ECB Executive Board member Sabine Lautenschläger believes that roughly six years into the financial crisis, banks in Europe are on the right track. "I would say that banks are safer now," Ms Lautenschläger explained on 28 February at the Bundesbank's two-day symposium on "Financial Stability and the Role of Central Banks" in Frankfurt. But regulators had not yet got to the bottom of the issue of how the supervisory regime needed to be designed. "The SSM is a major step forward for Europe, but many topics still need to be addressed," added Ms Lautenschläger, who is to be appointed Vice-Chair of the new Single Supervisory Mechanism when it begins operations in November 2014. Together with Jürgen Fitschen, Co-Chairman of the Management Board of Deutsche Bank, Martin Hellwig, head of the Max Planck Institute for Research on Collective Goods in Bonn, and Gerhard Schick, member of the German Parliament and fiscal policy spokesman of the Bündnis 90/Die Grünen parliamentary group, Sabine Lautenschläger took part in a panel debate chaired by Mark Schieritz from the German weekly newspaper Die Zeit to discuss how much safer banks had become in recent years.
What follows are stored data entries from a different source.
-- ==== Sys2Proof/Syntax.lean ====
section
/-! DEFINITION. The instructions of the CORE, one constructor per row of spec/opcode_table.json (30_encoding.md R64),
and the source terms of the assembler of R66. -/

namespace Sys2Proof

/-- A register number 0x0 to 0xF; every value is legal (R57). -/
abbrev Reg := Fin 16

/-- VF, register 15: a general register and the flag (10_state.md R15). -/
abbrev Reg.VF : Reg := 15

/-- V0, register 0: the offset of Bnnn (10_state.md R14). -/
abbrev Reg.V0 : Reg := 0

/-- The 30 instructions in the order of R64. Each field has exactly the width R54 gives it, so every term is an
instruction the encoding admits (R56, R57). -/
inductive Instr where
  /-- 00E0, `CLS` -/
  | cls
  /-- 00EE, `RET` -/
  | ret
  /-- 1nnn, `JP nnn` -/
  | jp (nnn : Addr12)
  /-- 2nnn, `CALL nnn` -/
  | call (nnn : Addr12)
  /-- 3xkk, `SE Vx, kk` -/
  | seImm (x : Reg) (kk : Byte)
  /-- 4xkk, `SNE Vx, kk` -/
  | sneImm (x : Reg) (kk : Byte)
  /-- 5xy0, `SE Vx, Vy` -/
  | seReg (x y : Reg)
  /-- 6xkk, `LD Vx, kk` -/
  | ldImm (x : Reg) (kk : Byte)
  /-- 7xkk, `ADD Vx, kk` -/
  | addImm (x : Reg) (kk : Byte)
  /-- 8xy0, `LD Vx, Vy` -/
  | ldReg (x y : Reg)
  /-- 8xy1, `OR Vx, Vy` -/
  | or (x y : Reg)
  /-- 8xy2, `AND Vx, Vy` -/
  | and (x y : Reg)
  /-- 8xy3, `XOR Vx, Vy` -/
  | xor (x y : Reg)
  /-- 8xy4, `ADD Vx, Vy` -/
  | addReg (x y : Reg)
  /-- 8xy5, `SUB Vx, Vy` -/
  | sub (x y : Reg)
  /-- 8xy6, `SHR Vx, Vy`: y is encoded and not read (R57) -/
  | shr (x y : Reg)
  /-- 8xy7, `SUBN Vx, Vy` -/
  | subn (x y : Reg)
  /-- 8xyE, `SHL Vx, Vy`: y is encoded and not read (R57) -/
  | shl (x y : Reg)
  /-- 9xy0, `SNE Vx, Vy` -/
  | sneReg (x y : Reg)
  /-- Annn, `LD I, nnn` -/
  | ldI (nnn : Addr12)
  /-- Bnnn, `JP V0, nnn` -/
  | jpV0 (nnn : Addr12)
  /-- Cxkk, `RND Vx, kk` -/
  | rnd (x : Reg) (kk : Byte)
  /-- Dxyn, `DRW Vx, Vy, n`; n is a row count 0 to 15 (R56) -/
  | drw (x y : Reg) (n : Fin 16)
  /-- Fx07, `LD Vx, DT` -/
  | ldVxDt (x : Reg)
  /-- Fx15, `LD DT, Vx` -/
  | ldDtVx (x : Reg)
  /-- Fx1E, `ADD I, Vx` -/
  | addI (x : Reg)
  /-- Fx29, `LD F, Vx` -/
  | ldF (x : Reg)
  /-- Fx33, `LD B, Vx` -/
  | ldB (x : Reg)
  /-- Fx55, `LD [I], Vx` -/
  | storeRegs (x : Reg)
  /-- Fx65, `LD Vx, [I]` -/
  | loadRegs (x : Reg)
  deriving DecidableEq, Repr

/-- The 17 mnemonics of R66. -/
inductive Mnemonic where
  | cls | ret | jp | call | se | sne | ld | add | or | and | xor | sub | shr | subn | shl | rnd | drw
  deriving DecidableEq, Repr

/-- An operand as an assembler line writes it (R66). The numbers are unbounded here; whether they fit is a check of
WellFormed. -/
inductive Operand where
  /-- `V0` to `VF`, by number -/
  | v (r : Nat)
  /-- `I` -/
  | i
  /-- `DT` -/
  | dt
  /-- `F` -/
  | f
  /-- `B` -/
  | b
  /-- `[I]` -/
  | atI
  /-- a number, or a label's address -/
  | num (n : Nat)
  deriving DecidableEq, Repr

/-- One instruction of an assembler source: a mnemonic and its operands (R66). -/
structure AsmInstr where
  mnemonic : Mnemonic
  operands : List Operand
  deriving DecidableEq, Repr

end Sys2Proof
end

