-- ==== Sys2Proof/Machine/Alu.lean ====
section
/-! DEFINITION. The register and ALU instructions (spec 43_alu.md R94 to R108). None can fault. -/

namespace Sys2Proof.Machine

/-- 6xkk, LD Vx, kk (R96). -/
def execLdImm (x : Reg) (kk : Byte) (s : State) : Result := .next (s.setReg x kk)

/-- 7xkk, ADD Vx, kk: no flag (R97). -/
def execAddImm (x : Reg) (kk : Byte) (s : State) : Result := .next (s.setReg x (addWrap (s.reg x) kk))

/-- 8xy0, LD Vx, Vy (R98). -/
def execLdReg (x y : Reg) (s : State) : Result := .next (s.setReg x (s.reg y))

/-- 8xy1, OR Vx, Vy: VF is not reset (R99). -/
def execOr (x y : Reg) (s : State) : Result := .next (s.setReg x (s.reg x ||| s.reg y))

/-- 8xy2, AND Vx, Vy (R100). -/
def execAnd (x y : Reg) (s : State) : Result := .next (s.setReg x (s.reg x &&& s.reg y))

/-- 8xy3, XOR Vx, Vy (R101). -/
def execXor (x y : Reg) (s : State) : Result := .next (s.setReg x (s.reg x ^^^ s.reg y))

/-- 8xy4, ADD Vx, Vy: the sum is latched before the flag write (R102). -/
def execAddReg (x y : Reg) (s : State) : Result :=
  .next (s.setFlagThenReg (carryFlag (s.reg x) (s.reg y)) x (addWrap (s.reg x) (s.reg y)))

/-- 8xy5 under a given VF_ALIAS_MODE (R95, R103). -/
def subUnder (mode : Config.VfAliasMode) (x y : Reg) (s : State) : State :=
  let flag := noBorrowFlag (s.reg x) (s.reg y)
  s.setFlagThenReg flag x (subWrap (readAfterFlag mode x (s.reg x) flag) (readAfterFlag mode y (s.reg y) flag))

/-- 8xy5, SUB Vx, Vy (R103). -/
def execSub (x y : Reg) (s : State) : Result := .next (subUnder aliasMode x y s)

/-- 8xy6 under a given VF_ALIAS_MODE (R95, R104). -/
def shrUnder (mode : Config.VfAliasMode) (x : Reg) (s : State) : State :=
  let flag := lowBitFlag (s.reg x)
  s.setFlagThenReg flag x (shiftRight (readAfterFlag mode x (s.reg x) flag))

/-- 8xy6, SHR Vx: V[y] is not read (R57, R104). -/
def execShr (x _y : Reg) (s : State) : Result := .next (shrUnder aliasMode x s)

/-- 8xy7 under a given VF_ALIAS_MODE (R95, R105). -/
def subnUnder (mode : Config.VfAliasMode) (x y : Reg) (s : State) : State :=
  let flag := noBorrowFlag (s.reg y) (s.reg x)
  s.setFlagThenReg flag x (subWrap (readAfterFlag mode y (s.reg y) flag) (readAfterFlag mode x (s.reg x) flag))

/-- 8xy7, SUBN Vx, Vy (R105). -/
def execSubn (x y : Reg) (s : State) : Result := .next (subnUnder aliasMode x y s)

/-- 8xyE under a given VF_ALIAS_MODE (R95, R106). -/
def shlUnder (mode : Config.VfAliasMode) (x : Reg) (s : State) : State :=
  let flag := highBitFlag (s.reg x)
  s.setFlagThenReg flag x (shiftLeft (readAfterFlag mode x (s.reg x) flag))

/-- 8xyE, SHL Vx: V[y] is not read (R57, R106). -/
def execShl (x _y : Reg) (s : State) : Result := .next (shlUnder aliasMode x s)

/-- Cxkk with the draw r (R107). -/
def rndWith (r : Byte) (x : Reg) (kk : Byte) (s : State) : State := (s.setReg x (r &&& kk)).nextDraw

/-- Cxkk, RND Vx, kk: the draw is a free byte (R12, R107). Log entry 2. -/
def execRnd (x : Reg) (kk : Byte) (s : State) : Result := .next (rndWith (Config.randByte s.draws) x kk s)

end Sys2Proof.Machine
end

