-- ==== Sys2Proof/Machine/Index.lean ====
section
/-! DEFINITION. The address-register and memory instructions (spec 44_index_memory.md R109 to R115). Fx33, Fx55 and Fx65
leave I as it is. -/

namespace Sys2Proof.Machine

/-- Annn, LD I, nnn (R109). -/
def execLdI (nnn : Addr12) (s : State) : Result := .next (s.setI (zextAddr nnn))

/-- Fx1E, ADD I, Vx: 16 bits, no fault, no flag (R110). -/
def execAddI (x : Reg) (s : State) : Result := .next (s.setI (s.i + zextByte (s.reg x)))

/-- Fx29, LD F, Vx (R111). -/
def execLdF (x : Reg) (s : State) : Result := .next (s.setI (glyphAddr (s.reg x)))

/-- Fx33, LD B, Vx: three digits at I, I+1, I+2, or a fault with nothing written (R112). -/
def execLdB (x : Reg) (s : State) : Result := commit (s.writeBytes (baseAddr s) (bcdDigits (s.reg x)))

/-- Fx55, LD [I], Vx: V0 to V[x] at I on, or a fault with nothing written (R113). -/
def execStoreRegs (x : Reg) (s : State) : Result := commit (s.writeBytes (baseAddr s) (s.regsUpTo x))

/-- Fx65, LD Vx, [I]: V0 to V[x] from I on, or a fault with no register written (R114). -/
def execLoadRegs (x : Reg) (s : State) : Result :=
  match s.readBytes (baseAddr s) (x.val + 1) with
  | .error f => .fault f
  | .ok bytes => .next (s.loadRegsFrom 0 bytes)

end Sys2Proof.Machine
end

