/-- A word decodes to the instruction of the one row it matches under mask and match, and is unknown when it matches no
row (R64, R65). That rows do not overlap is the spec's own inference ("each pair of rows differs in a bit both masks
fix"). -/
def Obligations.OpcodeMapSelectsTheRow : Prop :=
  ∀ w : Word,
    (∀ i, decode w = .ok i → ∀ k, (∃ r, opcodeMap[k]? = some r ∧ r.matchesWord w = true) ↔ k + 1 = i.row) ∧
    ((∃ u, decode w = .error u) ↔ ∀ r ∈ opcodeMap, r.matchesWord w = false)

/-- Words written out from R55's layouts decode to what they stand for. A sanity statement. -/
def Obligations.SampleWordsDecode : Prop :=
  decode 0x00E0 = .ok .cls ∧ decode 0x1ABC = .ok (.jp 0xABC) ∧ decode 0x3342 = .ok (.seImm 0x3 0x42) ∧
  decode 0x80F5 = .ok (.sub 0x0 0xF) ∧ decode 0xA2F0 = .ok (.ldI 0x2F0) ∧ decode 0xD12F = .ok (.drw 0x1 0x2 0xF) ∧
  decode 0xF733 = .ok (.ldB 0x7) ∧ decode 0xF107 = .ok (.ldVxDt 0x1) ∧ decode 0x5121 = .error .group5 ∧
  decode 0x0001 = .error .group0

/-- Every instruction has a source term that assembles to it, and the assembler refuses exactly the ill-formed terms
(R66). The notation is the spec's own choice (92_eei_decisions.md D17). -/
def Obligations.AssemblerRoundTrip : Prop :=
  (∀ i : Instr, assemble (disassemble i) = some i) ∧
  (∀ a : AsmInstr, (assemble a).isSome = a.wellFormed)

/-! ## The step (40_step_cycle.md) -/

/-- The step as R76 writes it: a fetch fault; the decoded instruction executed on the state whose pc is advanced, then
the tick; an unknown word as a no-op, or IllegalOpcode under the policy `fault`; and a fault leaves the old state. That
`step` takes an unknown word as a no-op is log entry 4 (decision D4); that a fault leaves the old state is the spec's own
choice (R75, decision D2). -/
def Obligations.StepIsFetchDecodeExecuteTick : Prop :=
  (∀ s : State, 0xFFF ≤ s.pc.toNat → step s = .fault .memoryOutOfRange) ∧
  (∀ (s : State) (i : Instr), s.pc.toNat < 0xFFF → decode s.wordAtPc = .ok i →
    step s =
      match exec i { s with pc := s.pc + 2 } with
      | .next t => .next { t with timer := if t.timer = 0 then 0 else t.timer - 1 }
      | .fault f => .fault f
      | .refused r => .refused r) ∧
  (∀ (s : State) (u : UnknownOpcode), s.pc.toNat < 0xFFF → decode s.wordAtPc = .error u →
    step s = .next { s with pc := s.pc + 2, timer := if s.timer = 0 then 0 else s.timer - 1 } ∧
    stepUnder .fault s = .fault .illegalOpcode) ∧
  (∀ (fontBytes : Vector Byte 80) (s : State) (f : Fault), step s = .fault f →
    transact fontBytes s .step = (s, .fault f))

/-- Fetch forms the word big-endian from the bytes at pc and pc + 1, at any alignment, and faults exactly when pc is
0xFFF or above (R68). -/
def Obligations.FetchReadsTwoBytes : Prop :=
  ∀ s : State,
    (s.pc.toNat < 0xFFF → ∃ w, s.fetch = .ok w ∧
      w.toNat = 256 * (s.mem.get s.pc.toNat).toNat + (s.mem.get (s.pc.toNat + 1)).toNat) ∧
    (0xFFF ≤ s.pc.toNat → s.fetch = .error .memoryOutOfRange)

/-- Every successful step ticks the timer once, after the instruction's own write to it (R74, 45_timer.md R117); the
value stops at 0. That the tick follows the write is decision D16, that an unknown word succeeds is log entry 4. -/
def Obligations.TimerCountsSteps : Prop :=
  ∀ s t : State, step s = .next t →
    (∀ x, s.nextInstr = some (.ldDtVx x) → t.timer.toNat = (s.reg x).toNat - 1) ∧
    ((∀ x, s.nextInstr ≠ some (.ldDtVx x)) → t.timer.toNat = s.timer.toNat - 1) ∧
    (∀ x, s.nextInstr = some (.ldVxDt x) → t.reg x = s.timer)

/-- The table of R119: the faults of a step and of a load, each exactly under its condition, and no other. That `step`
raises no fault on an unknown word is log entry 4 (decision D4). -/
def Obligations.FaultsExactlyWhen : Prop :=
  (∀ s : State, s.sp.toNat ≤ 16 → ∀ f : Fault, step s = .fault f ↔
    (0xFFF ≤ s.pc.toNat ∧ f = .memoryOutOfRange) ∨ (∃ i, s.nextInstr = some i ∧ instrFaults s i f)) ∧
  (∀ (s : State) (bytes : List Byte) (base : Nat) (f : Fault),
    s.load bytes base = .error f ↔ f = .imageTooLarge ∧ base + bytes.length > 4096) ∧
  (∀ s : State, stepUnder .fault s = .fault .illegalOpcode ↔
    s.pc.toNat < 0xFFF ∧ ∃ u, decode s.wordAtPc = .error u)

/-- A step ends in a next state or a fault, never in a refusal; a load in a next state or ImageTooLarge (00_scope.md
R13). -/
def Obligations.StepEndsOkOrFault : Prop :=
  (∀ s : State, (∃ t, step s = .next t) ∨ (∃ f, step s = .fault f)) ∧
  (∀ (s : State) (bytes : List Byte) (base : Nat),
    (∃ t, s.load bytes base = .ok t) ∨ s.load bytes base = .error .imageTooLarge)

/-- Every step keeps sp in 0 to 16 (10_state.md R19) and memory in its canonical form. -/
def Obligations.StepKeepsInvariant : Prop :=
  ∀ s t : State, s.Inv → step s = .next t → t.Inv

/-- The invariant holds after reset. -/
def Obligations.ResetHoldsInvariant : Prop := State.reset.Inv

/-- Every host transaction keeps the invariant too, whatever FONT is (60_exceptions.md R131). -/
def Obligations.TransactionsKeepInvariant : Prop :=
  ∀ (fontBytes : Vector Byte 80) (s : State) (r : Transaction), s.Inv → (transact fontBytes s r).1.Inv

/-- The random source is seen by Cxkk only: from states that differ in nothing but the next draw, every other step does
the same (40_step_cycle.md R77; the spec's own inference). Holds for every value of the model's draw counter. -/
def Obligations.DrawsMatterToRndOnly : Prop :=
  ∀ (s : State) (k : Nat), (∀ x kk, s.nextInstr ≠ some (.rnd x kk)) →
    step { s with draws := k } =
      match step s with
      | .next t => .next { t with draws := k }
      | .fault f => .fault f
      | .refused r => .refused r

/-- Which instructions change which part, over whole steps, unknown words included (as no-ops, log entry 4): I (R18), sp and the stack (R19, R20),
the display (R22), memory (R23), pc past the next instruction (40_step_cycle.md R69). -/
def Obligations.PartsChangeOnlyByTheirInstructions : Prop :=
  ∀ s t : State, step s = .next t →
    ((∀ i, s.nextInstr = some i → i.setsAddr = false) → t.i = s.i) ∧
    ((∀ i, s.nextInstr = some i → i.setsStack = false) → t.sp = s.sp ∧ ∀ j, t.slot j = s.slot j) ∧
    ((∀ i, s.nextInstr = some i → i.setsDisplay = false) → ∀ x y, t.pixelAt x y = s.pixelAt x y) ∧
    ((∀ i, s.nextInstr = some i → i.storesBytes = false) → ∀ a, t.mem.get a = s.mem.get a) ∧
    ((∀ i, s.nextInstr = some i → i.setsPc = false) → t.pc = s.pc + 2) ∧
    ((∀ i, s.nextInstr = some i → i.drawsByte = false) → t.draws = s.draws)

/-- A jump to its own address is an idle loop: every step of it is Ok, changes the timer only, and is at the loop again
(R78, 60_exceptions.md R135). -/
def Obligations.SelfJumpIdles : Prop :=
  ∀ s : State, s.atIdleLoop = true →
    ∃ t, step s = .next t ∧ KeepsAllBut (fun c => c = .timer) s t ∧ t.atIdleLoop = true

/-- After a reset and a load at 0x200 the first step runs the image's first word (70_reset_and_hazards.md R142, whose order
this is); before them nothing of the program has run. -/
def Obligations.BootRunsTheFirstWord : Prop :=
  ∀ (fontBytes : Vector Byte 80) (s : State) (b0 b1 : Byte) (rest : List Byte) (i : Instr), rest.length + 2 ≤ 3584 →
    decode (wordOfBytes b0 b1) = .ok i →
    (transactAll fontBytes s [.reset none, .load (b0 :: b1 :: rest)]).2 = [.none, .ok] ∧
    (transactAll fontBytes s [.reset none, .load (b0 :: b1 :: rest)]).1.pc = 0x200 ∧
    (transactAll fontBytes s [.reset none, .load (b0 :: b1 :: rest)]).1.nextInstr = some i
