theorem State.load_eq_error_iff (s : State) (bytes : List Byte) (base : Nat) (f : Fault) :
    s.load bytes base = .error f ↔ f = .imageTooLarge ∧ base + bytes.length > 4096 := by
  rcases Nat.lt_or_ge 4096 (base + bytes.length) with h | h
  · simp [State.load_too_large h, h, eq_comm]
  · simp [State.load_fits h, Nat.not_lt.mpr h]

/-- Under the policy `fault` an unknown word, and nothing else, raises IllegalOpcode: no instruction does. -/
theorem stepUnder_fault_eq_illegalOpcode_iff (s : State) :
    stepUnder .fault s = .fault .illegalOpcode ↔ s.pc.toNat < 0xFFF ∧ ∃ u, decode s.wordAtPc = .error u := by
  by_cases hpc : s.pc.toNat < 0xFFF
  · rw [stepUnder_eq, if_pos hpc, finishStep_fault, execWord]
    cases decode s.wordAtPc with
    | error u => exact iff_of_true rfl ⟨hpc, u, rfl⟩
    | ok i =>
      have hno := not_instrFaults_illegalOpcode s.advancePc i
      simp [exec_eq_fault_iff, hno]
  · simp [stepUnder_eq, hpc]

/-- Settles O10, from the faults of an instruction, of a load and of the policy `fault`. -/
theorem faultsExactlyWhen : Obligations.FaultsExactlyWhen :=
  ⟨fun _ => step_eq_fault_iff, State.load_eq_error_iff, stepUnder_fault_eq_illegalOpcode_iff⟩

/-! ## The idle loop (R78, R135) -/

theorem State.atIdleLoop_iff {s : State} :
    s.atIdleLoop = true ↔ ∃ nnn, s.nextInstr = some (.jp nnn) ∧ zextAddr nnn = s.pc := by
  unfold State.atIdleLoop
  rw [State.fetch_wordAtPc]
  by_cases hpc : s.pc.toNat < 0xFFF
  · rw [if_pos hpc]
    cases hd : decode s.wordAtPc with
    | error u => simp [State.nextInstr_eq_some, hd]
    | ok i => cases i <;> simp [State.nextInstr_eq_some, hd, hpc]
  · simp [State.nextInstr_eq_some, hpc]

/-- The next instruction depends on pc and memory only. -/
theorem State.nextInstr_congr {s t : State} (hpc : t.pc = s.pc) (hmem : t.mem = s.mem) : t.nextInstr = s.nextInstr := by
  simp only [State.nextInstr, State.wordAtPc, hpc, hmem]

/-- Settles O17: the jump takes back the pc advance, so the step is the tick alone. -/
theorem selfJumpIdles : Obligations.SelfJumpIdles := by
  intro s hidle
  obtain ⟨nnn, hjp, htarget⟩ := State.atIdleLoop_iff.mp hidle
  have hstep : step s = .next s.tick := by
    rw [step_instr hjp, exec_jp, htarget]
    rfl
  refine ⟨s.tick, hstep, tick_keeps s, State.atIdleLoop_iff.mpr ⟨nnn, ?_, ?_⟩⟩
  · rw [State.tick_eq]
    exact hjp
  · rw [State.tick_eq]
    exact htarget

/-! ## The random source (R77) -/

/-- The state with another next draw. -/
def State.withDraws (s : State) (k : Nat) : State := { s with draws := k }

/-- The same outcome with another next draw. -/
def redraw (k : Nat) : Result → Result
  | .next s => .next (s.withDraws k)
  | .fault f => .fault f
  | .refused r => .refused r

theorem redraw_ite (k : Nat) {c : Prop} [Decidable c] (s : State) (f : Fault) :
    redraw k (if c then .next s else .fault f) = if c then .next (s.withDraws k) else .fault f :=
  apply_ite (redraw k) c _ _

theorem redraw_dite (k : Nat) {c : Prop} [Decidable c] (s : c → State) (f : Fault) :
    redraw k (if h : c then .next (s h) else .fault f) = if h : c then .next ((s h).withDraws k) else .fault f :=
  apply_dite (redraw k) c _ _

theorem State.loadRegsFrom_withDraws (s : State) (k r : Nat) (bs : List Byte) :
    (s.withDraws k).loadRegsFrom r bs = (s.loadRegsFrom r bs).withDraws k := by
  induction bs generalizing s r with
  | nil => rfl
  | cons b bs ih => exact ih (s.setReg (Fin.ofNat 16 r) b) (r + 1)

theorem State.tick_withDraws (s : State) (k : Nat) : (s.withDraws k).tick = s.tick.withDraws k := by
  rw [State.tick_eq, State.tick_eq]
  rfl

theorem State.pop_overfull {s : State} (h : 16 < s.sp.toNat) : s.pop = .error .stackOverflow := by
  obtain ⟨h0, -⟩ | ⟨hlt, -, -⟩ | ⟨-, hpop⟩ := s.pop_cases
  · rw [h0] at h
    exact absurd h (by decide)
  · omega
  · exact hpop

theorem execRet_withDraws (s : State) (k : Nat) : execRet (s.withDraws k) = redraw k (execRet s) := by
  obtain ⟨h0, h⟩ | ⟨hlt, h0, h⟩ | ⟨hgt, h⟩ := execRet_cases s
  · rw [h, execRet, State.pop_empty (s := s.withDraws k) h0]
    rfl
  · rw [h, execRet, State.pop_ok (s := s.withDraws k) h0 hlt]
    rfl
  · rw [h, execRet, State.pop_overfull (s := s.withDraws k) hgt]
    rfl

theorem skipIf_withDraws (c : Bool) (s : State) (k : Nat) : skipIf c (s.withDraws k) = redraw k (skipIf c s) := by
  cases c <;> rfl
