-- ==== Sys2Proof/Syntax.lean ====
section
/-! DEFINITION. The commands of the device: one constructor per row of spec/opcode_table.json, with the operands the
command arrives with. A register write carries its source and its word; an event from a pin, a line, a clock or host
memory carries what the outside world presents. -/

namespace Sys2Proof

/-- Who makes a register access: master M0 (PCIe PF), M1 (BMC), M2 (flock parent), M3 (JTAG) (R478), or the VF that
serves pasture p (R488). -/
inductive Source where
  | m0 | m1 | m2 | m3 | vf (p : Nat)
deriving DecidableEq, Repr

/-- A raw pin capture (R374) before its path delay: the FC in units of 2^-4 ns and TB0's ns count in units of 2^-16 ns. -/
structure Capture where
  fc16 : Nat
  tb0 : Nat
deriving DecidableEq, Repr

/-- What an Ethernet frame shows of R416: an error block, codewords not correctable, codewords corrected. -/
structure RxFaults where
  errBlock : Bool := false
  uncorr : Nat := 0
  corr : Nat := 0
deriving DecidableEq, Repr

/-- Words that reach a framed lane, in the symbol alignment its receiver holds (R420, R423): 40 bits each, the bit received first highest, and
the running disparity before them, true if positive. -/
structure LineWords where
  rd : Bool := false
  words : List (BitVec 40)
deriving DecidableEq, Repr

/-- A frame on an Ouvust lane (R424): its words from /S/ on, up to the word that ends it or before the one that breaks it off, and its
start-of-frame capture. -/
structure LinkFrame where
  line : LineWords
  cap : Capture := ⟨0, 0⟩
deriving DecidableEq, Repr

/-- A failed block tag check (R520): what the destination received, what the re-read of the source finds, what the
re-fetch and the echo bring, and where the block was bound. `kind` and `loc` name the source's memory
and word, `dstKind` and `dstLocs` the words of the destination, `load` the engine of a load (R142), `tile` a tile destination. -/
structure TagCheck where
  data1 : List Byte
  tag1 : Word
  eccOk : Bool
  tagSrc : Word
  data2 : List Byte
  echoEcc : Bool
  echo : List Byte
  kind : Nat
  loc : Nat
  dstKind : Nat
  dstLocs : List Nat
  load : Option Nat
  tile : Option Nat
deriving DecidableEq, Repr

/-- The activity counts of one engine in a window (R573). -/
structure Activity where
  passes : Nat
  lines : Nat
  beats : Nat
deriving DecidableEq, Repr

/-- What the device finds where it reads an image (R280, R295): the parts of it that the spec does not lay out in bytes, or a failed read
(0x0103). -/
inductive ImageRead where
  | failed
  | image (x : ImageParts)
deriving DecidableEq, Repr

/-- What a muster finds (R533): the first failing tile, the place of the pattern in the pack that fails there (none: the march or the
links), and the digest observed. -/
structure MusterFail where
  tile : Nat
  pattern : Option Nat
  observed : BitVec 64
deriving DecidableEq, Repr

/-- What a shepherd knows of a replica set and no message carries (R467 to R469): chunks of its sums, DELAY of its UPDATE header, and
members whose sums have come. -/
structure SetInfo where
  chunks : Nat
  delay : Nat
  members : Nat
deriving DecidableEq, Repr

/-- What a calibration run measures (R402): for each of its PPS_IN edges the difference at the point in units of 2^-16 ns, none where no edge
came there. -/
structure CalRun where
  diffs : List (Option Int)
deriving DecidableEq, Repr

/-- A record whose assembly ends (R62): its parser, and how many of its crossings into the Commons took 3 cycles (R29). -/
structure RecordEnd where
  port : Nat
  stile3 : Nat := 0
deriving DecidableEq, Repr

/-- An operation that a tile cannot run (R203): its place in the context's list, and whether the reload of its quarter ends under R146. -/
structure BadOp where
  op : Nat
  lost : Bool := false
deriving DecidableEq, Repr

/-- A quarter that stalls (R122), and whether its reload ends under R146. -/
structure StallAt where
  quarter : Nat
  lost : Bool := false
deriving DecidableEq, Repr

/-- The capture of an edge or a first bit (R404), and how many of a launch's crossings to its port took 3 cycles (R29). -/
structure FirstBit where
  cap : Capture
  stile3 : Nat := 0
deriving DecidableEq, Repr

/-- A TS2 on the line (R432) and this device's capture of it (R433). -/
structure Ts2Line where
  line : LineWords
  rx : BitVec 64
deriving DecidableEq, Repr

/-- How a muster ends (R533): the failure it found, and the quarters, one bit each, whose reload ends under R146. -/
structure MusterEnd where
  fail : Option MusterFail
  lost : Nat := 0
deriving DecidableEq, Repr

/-- A TRIG_IN input that has been active too long (R634), and the capture of its pulse's rising edge. -/
structure StuckInput where
  input : Nat
  cap : Capture
deriving DecidableEq, Repr

/-- A word on a lane. -/
structure LaneWord where
  lane : Nat
  line : LineWords
deriving DecidableEq, Repr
For Mr Schick and Mr Hellwig, what had been achieved so far still fell short of the mark. "Banks still haven't put their houses in order," Martin Hellwig said. "Many of them still have skeletons in their cupboards, and there are still too many weak banks in the market." Sabine Lautenschläger explained that it was now a matter of configuring the Single Supervisory Mechanism so that things could be put straight. "I think it's hugely important for our stress test to be tough." 2014 was a crucial year, she continued. "We've got a chance to straighten things up this year."

Wrong incentives

An additional problem, in Martin Hellwig's eyes, was the fact that many banks across Europe invested in government bonds rather than businesses because sovereign debt was classified as risk-free. Sabine Lautenschläger agreed that this was an issue that needed to be tackled. "The incentive system should not make it more attractive to invest in sovereigns than in the real economy. Rules will need to be changed here." Martin Hellwig went on to say that the weak banks were also a channel through which policymakers could get hold of money from the printing press. It all now depended on how the SSM was designed, he added. "Are we talking about Europeanisation that will sever this nexus? Or an instrument that will allow policymakers to keep this nexus in place and make the ECB even more accountable?" the head of the Max Planck Institute enquired.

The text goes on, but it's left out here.